Я не нашелся, что ответить, и стоял как дурак. Он протянул руки через окно на улицу. Ничего, понятно, не увидел, но свежий воздух почувствовал. И он простер руки над улицей в свой мрак, словно силясь добраться до дна. Он не хотел верить, а мрак принадлежал ему. Я оттащил его к кровати и снова принялся пичкать утешениями, но он больше меня не слушал. Он плакал. Он дошел до края. Что можно было еще ему сказать? Когда подходишь к концу всего, что может с тобой случиться, наступает полное одиночество. Это край света. Само горе, твое горе, безмолвствует. Приходится возвращаться к людям. Тут уж выбирать не приходится: ведь для того, чтобы горестно хныкать с утра до вечера, нужно вновь и вновь восходить к самым истокам горя, нужно возвращаться к людям.
– Что же вы собираетесь с ним делать, когда он поправится? – спросил я Прокисс-невестку во время завтрака после этой сцены.
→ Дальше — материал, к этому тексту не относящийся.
/-- Any number of advances from the first row, in rows of the table: after the last row the first comes again, with side
B's group at 15. -/
theorem advN_rowSqr_mod (n : Nat) (b : BitVec 4) :
    Sqr.advN n (rowSqr 0 b) = rowSqr (n % 34) (if n < 34 then b else 15) := by
  induction n using Nat.strong_induction_on generalizing b with
  | h n ih =>
    by_cases hn : n < 34
    · rw [advN_rowSqr b hn.le, Nat.mod_eq_of_lt hn, if_pos hn]
    · have hwrap : Sqr.advN 34 (rowSqr 0 b) = rowSqr 0 15 := advN_rowSqr b le_rfl
      have hsum : n - 34 + 34 = n := by omega
      rw [if_neg hn, ← hsum, Sqr.advN_add, hwrap, ih (n - 34) (by omega), ite_self, Nat.add_mod_right]

/-- From row 16 on a row does not depend on what the sweep found on side B's group. -/
theorem rowSqr_congr {k : Nat} (hk : 16 ≤ k) (b c : BitVec 4) : rowSqr k b = rowSqr k c := by
  simp only [rowSqr, if_neg (not_lt.2 hk)]

/-- What the sweep found on side B's group shows on that group only. -/
theorem rowSqr_frame (k : Nat) (b c : BitVec 4) : rowSqr k b = { rowSqr k c with muxB := (rowSqr k b).muxB } := by
  by_cases hk : k < 16
  · simp only [rowSqr, if_pos hk]
  · rw [rowSqr_congr (not_lt.1 hk) b c]

/-- The sequencer of EXTENDED `n` advances after reset. -/
theorem seqOf_advanceN_of_zero {s : State} (hv : s.cfg.variant = .extended) (hs : seqOf s = Sqr.zero) (n : Nat) :
    seqOf (advanceN n s) = rowSqr (n % 34) (if n < 34 then 0 else 15) := by
  rw [seqOf_advanceN hv, hs, ← rowSqr_zero, advN_rowSqr_mod]

theorem advanceN_ctr {s : State} (hv : s.cfg.variant = .simple) (n : Nat) :
    (advanceN n s).ctr = s.ctr + BitVec.ofNat 8 n := by
  induction n with
  | zero => exact (BitVec.add_zero _).symm
  | succ n ih =>
    rw [advanceN, advance_of_simple (by rw [advanceN_cfg]; exact hv), ih, BitVec.ofNat_add, BitVec.add_assoc]
    rfl

/-- Settles O28: in EXTENDED the advances from reset go round the sweep table, of which only the rows before 16 show
what side B's group was; in SIMPLE the counter is `n` modulo 256. -/
theorem sequencerIsPeriodic : Obligations.SequencerIsPeriodic := by
  intro s n m
  refine ⟨fun hv hc hs hm hd ha hb hmod => ?_, fun hv hctr hmod => ?_⟩
  · have hreset : seqOf s = Sqr.zero := by simp only [seqOf, hc, hs, hm, hd, ha, hb, Sqr.zero]
    have hn := seqOf_advanceN_of_zero hv hreset n
    have hm := seqOf_advanceN_of_zero hv hreset m
    rw [hmod] at hn
    have hrows := rowSqr_frame (m % 34) (if n < 34 then 0 else 15) (if m < 34 then 0 else 15)
    rw [← hn, ← hm] at hrows
    simp only [seqOf, Sqr.mk.injEq, and_true] at hrows
    obtain ⟨hchan, hsub, hmcount, hside, hmuxA⟩ := hrows
    refine ⟨hchan, hsub, hmcount, hside, hmuxA, fun hn32 hm32 => ?_⟩
    have hlate : seqOf (advanceN n s) = seqOf (advanceN m s) := by
      rw [hn, hm]
      by_cases hrow : 16 ≤ m % 34
      · exact rowSqr_congr hrow _ _
      · rw [if_neg (by omega), if_neg (by omega)]
    exact congrArg Sqr.muxB hlate
  · have hselect (k : Nat) : (selChan (advanceN k s)).toNat = k % 16 := by
      rw [selChan_toNat_of_simple (by rw [advanceN_cfg]; exact hv), advanceN_ctr hv, hctr, BitVec.toNat_add]
      simp
    exact BitVec.eq_of_toNat_eq (by rw [hselect, hselect, hmod])
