-- ==== Sys2Proof/Syntax.lean ====
section
/-! DEFINITION. The instructions: one constructor for each of the 34 operation kinds of spec/30_encoding.md R68, in the
order of that table. An operand named `_y` or `_n` holds bits of the opcode that the kind ignores (R71 and, under
MASK_5_9 = 0xF000, R68): no meaning reads it; it is kept so that an instruction determines its opcode (log entry 8). -/

namespace Sys2Proof

/-- One constructor per row of the catalog. `x` and `y` are register indices, `kk` an 8-bit immediate, `n` a sprite
height, `addr` a 12-bit address (R11). -/
inductive Instr where
  | clearScreen
  | ret
  | jump (addr : Addr)
  | call (addr : Addr)
  | skipEqByte (x : Reg) (kk : Byte)
  | skipNeByte (x : Reg) (kk : Byte)
  | skipEqReg (x y : Reg) (_n : Nibble)
  | loadByte (x : Reg) (kk : Byte)
  | addByte (x : Reg) (kk : Byte)
  | loadReg (x y : Reg)
  | orReg (x y : Reg)
  | andReg (x y : Reg)
  | xorReg (x y : Reg)
  | addReg (x y : Reg)
  | subReg (x y : Reg)
  | shiftRight (x : Reg) (_y : Nibble)
  | subnReg (x y : Reg)
  | shiftLeft (x : Reg) (_y : Nibble)
  | skipNeReg (x y : Reg) (_n : Nibble)
  | loadIndex (addr : Addr)
  | jumpPlusV0 (addr : Addr)
  | random (x : Reg) (kk : Byte)
  | skipKeyPressed (x : Reg)
  | skipKeyNotPressed (x : Reg)
  | drawSprite (x y : Reg) (n : Nibble)
  | loadVxDelay (x : Reg)
  | loadVxKey (x : Reg)
  | loadDelayVx (x : Reg)
  | loadSoundVx (x : Reg)
  | addIndexVx (x : Reg)
  | loadFontVx (x : Reg)
  | storeBCD (x : Reg)
  | storeRegisters (x : Reg)
  | loadRegisters (x : Reg)
  deriving DecidableEq, Repr

/-- The 4-bit value as an argument byte. -/
def argOfNibble (b : Nibble) : Byte := b.setWidth 8

/-- The two argument bytes of an address: bits 11:8, then bits 7:0 (spec/30_encoding.md R70). -/
def argsOfAddr (a : Addr) : List Byte := [argOfNibble (a.extractLsb' 8 4), a.extractLsb' 0 8]

/-- The decoded argument list of an instruction, in catalog order (spec/30_encoding.md R69). -/
def Instr.args : Instr → List Byte
  | .clearScreen => []
  | .ret => []
  | .jump a => argsOfAddr a
  | .call a => argsOfAddr a
  | .skipEqByte x kk => [argOfNibble x, kk]
  | .skipNeByte x kk => [argOfNibble x, kk]
  | .skipEqReg x y _ => [argOfNibble x, argOfNibble y]
  | .loadByte x kk => [argOfNibble x, kk]
  | .addByte x kk => [argOfNibble x, kk]
  | .loadReg x y => [argOfNibble x, argOfNibble y]
  | .orReg x y => [argOfNibble x, argOfNibble y]
  | .andReg x y => [argOfNibble x, argOfNibble y]
  | .xorReg x y => [argOfNibble x, argOfNibble y]
  | .addReg x y => [argOfNibble x, argOfNibble y]
  | .subReg x y => [argOfNibble x, argOfNibble y]
  | .shiftRight x _ => [argOfNibble x]
  | .subnReg x y => [argOfNibble x, argOfNibble y]
  | .shiftLeft x _ => [argOfNibble x]
  | .skipNeReg x y _ => [argOfNibble x, argOfNibble y]
  | .loadIndex a => argsOfAddr a
  | .jumpPlusV0 a => argsOfAddr a
  | .random x kk => [argOfNibble x, kk]
  | .skipKeyPressed x => [argOfNibble x]
  | .skipKeyNotPressed x => [argOfNibble x]
  | .drawSprite x y n => [argOfNibble x, argOfNibble y, argOfNibble n]
  | .loadVxDelay x => [argOfNibble x]
  | .loadVxKey x => [argOfNibble x]
  | .loadDelayVx x => [argOfNibble x]
  | .loadSoundVx x => [argOfNibble x]
  | .addIndexVx x => [argOfNibble x]
  | .loadFontVx x => [argOfNibble x]
  | .storeBCD x => [argOfNibble x]
  | .storeRegisters x => [argOfNibble x]
  | .loadRegisters x => [argOfNibble x]

end Sys2Proof
end

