-- ==== Sys2Proof/Machine/Control.lean ====
section
/-! DEFINITION. Control transfer and the return stack (spec/41_control_flow.md). -/

namespace Sys2Proof.Machine

/-- Return (R110). -/
def execReturn (s : State) : Result :=
  if s.sp = Config.spEmpty then raise .stackUnderflow (some (encode .ret)) none s
  else if h : s.sp.toNat < 16 then .next { s with sp := s.spBelow, pc := s.stack[s.sp.toNat] }
  else .fault .stackPointerOutOfRange

/-- Jump `addr` (R111). -/
def execJump (addr : Addr) (s : State) : Result := .next (s.setPc (zextAddr addr))

/-- Call `addr` (R112). -/
def execCall (addr : Addr) (s : State) : Result :=
  if h : s.nextSlot < 16 then .next ((s.pushAt s.nextSlot h (s.pc + 2)).setPc (zextAddr addr))
  else raise .stackOverflow (some (encode (.call addr))) none s

/-- JumpPlusV0 `addr` (R113). -/
def execJumpPlusV0 (addr : Addr) (s : State) : Result := .next (s.setPc (addrPlus addr (s.reg 0)))

end Sys2Proof.Machine
end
Прокиссы как раз попросили меня задержаться и позавтракать с ними на кухне. В сущности, ни муж, ни жена не знали, как выпутаться из этой передряги. Платить за содержание Робинзона – такая перспектива пугала их, в особенности жену: она лучше мужа представляла себе, во сколько им встанет заведение для хроников. Она уже кое-что разведала в Общественном призрении. И это кое-что держалось в секрете от меня.
Однажды вечером после моего второго визита Робинзон стал хитрить, всячески стараясь задержать меня подольше. Он без конца рассказывал обо всем, о чем мог вспомнить, о наших совместных путешествиях, даже о том, о чем мы никогда не заговаривали. Ему приходили на ум вещи, которые я еще просто не успел воскресить в памяти. Теперь, в его одиночестве, мир, который он успел объездить, словно накатывался на него со всеми своими горестями, радостями, старыми обносками, утраченными друзьями, как будто над его бедной головой кружилась форменная ярмарочная карусель былых переживаний.
– Я покончу с собой! – предупреждал он, когда бремя горя казалось ему чрезмерным. И хотя оно было явно слишком тяжелым и бесконечно ненужным, он все же как-то тащил его по дороге, на которой ему даже не с кем поговорить – настолько оно огромно и многообразно. И он ничего не мог объяснить: горе его было не по зубам его образованию.
Я знал: он трус, он один из тех, кто вечно надеется, что его спасут от правды, но, с другой стороны, я начал сомневаться, бывают ли подлинно трусливые люди. По-моему, в любом человеке можно обнаружить нечто, ради чего он готов умереть – хоть сейчас и с охотой. Беда в том, что не всегда ему представляется случай умереть красиво, случай, который устраивал бы его. Вот он и умирает как придется и где попало. А для всех на земле остается нереабилитированным трусом и подлецом, вот и все. Нет, трусость – это только видимость.
Робинзон не был готов умереть: случай его не устраивал. Хотя, может быть, вполне устроил бы, если бы представился в других обстоятельствах.
Одним словом, смерть – это вроде как бы женитьба.
Такая смерть Робинзону не нравилась, хоть тресни. Что тут возразишь?
Ему оставалось одно – примириться со своим прозябанием и несчастьем. Пока что, однако, он был весь поглощен желанием мерзко вымазать себе душу своей бедой и горем. Попозже он, конечно, наведет порядок в своих переживаниях, и для него начнется новая жизнь. Это неизбежно.
– Хочешь верь, хочешь нет, – напомнил он мне как-то вечером после обеда, штопая дырки в своих воспоминаниях, – хоть я, ты же знаешь, не больно-то к языкам способен, под конец в Детройте я все-таки малость выучился по-английски. Теперь, правда, почти все перезабыл, кроме одной фразы. Всего два слова. Они не выходят у меня из головы, с тех пор как у меня беда с глазами стряслась: «Gentlmen first!» [«Мужчины (проходят) первыми!» (англ.)] Больше-то, не знаю уж почему, во мне из английского ничего не задержалось. Правда, запомнить эти слова не трудно. «Gentlmen first!»
Чтобы отвлечь Робинзона от его мыслей, я для забавы заговорил с ним по-английски. По каждому поводу и без повода мы повторяли, как идиоты: «Gentlmen first!» Шутка, понятная нам одним. В конце концов мы научили ей даже Прокисса, заглянувшего наверх посмотреть, чем мы там занимаемся.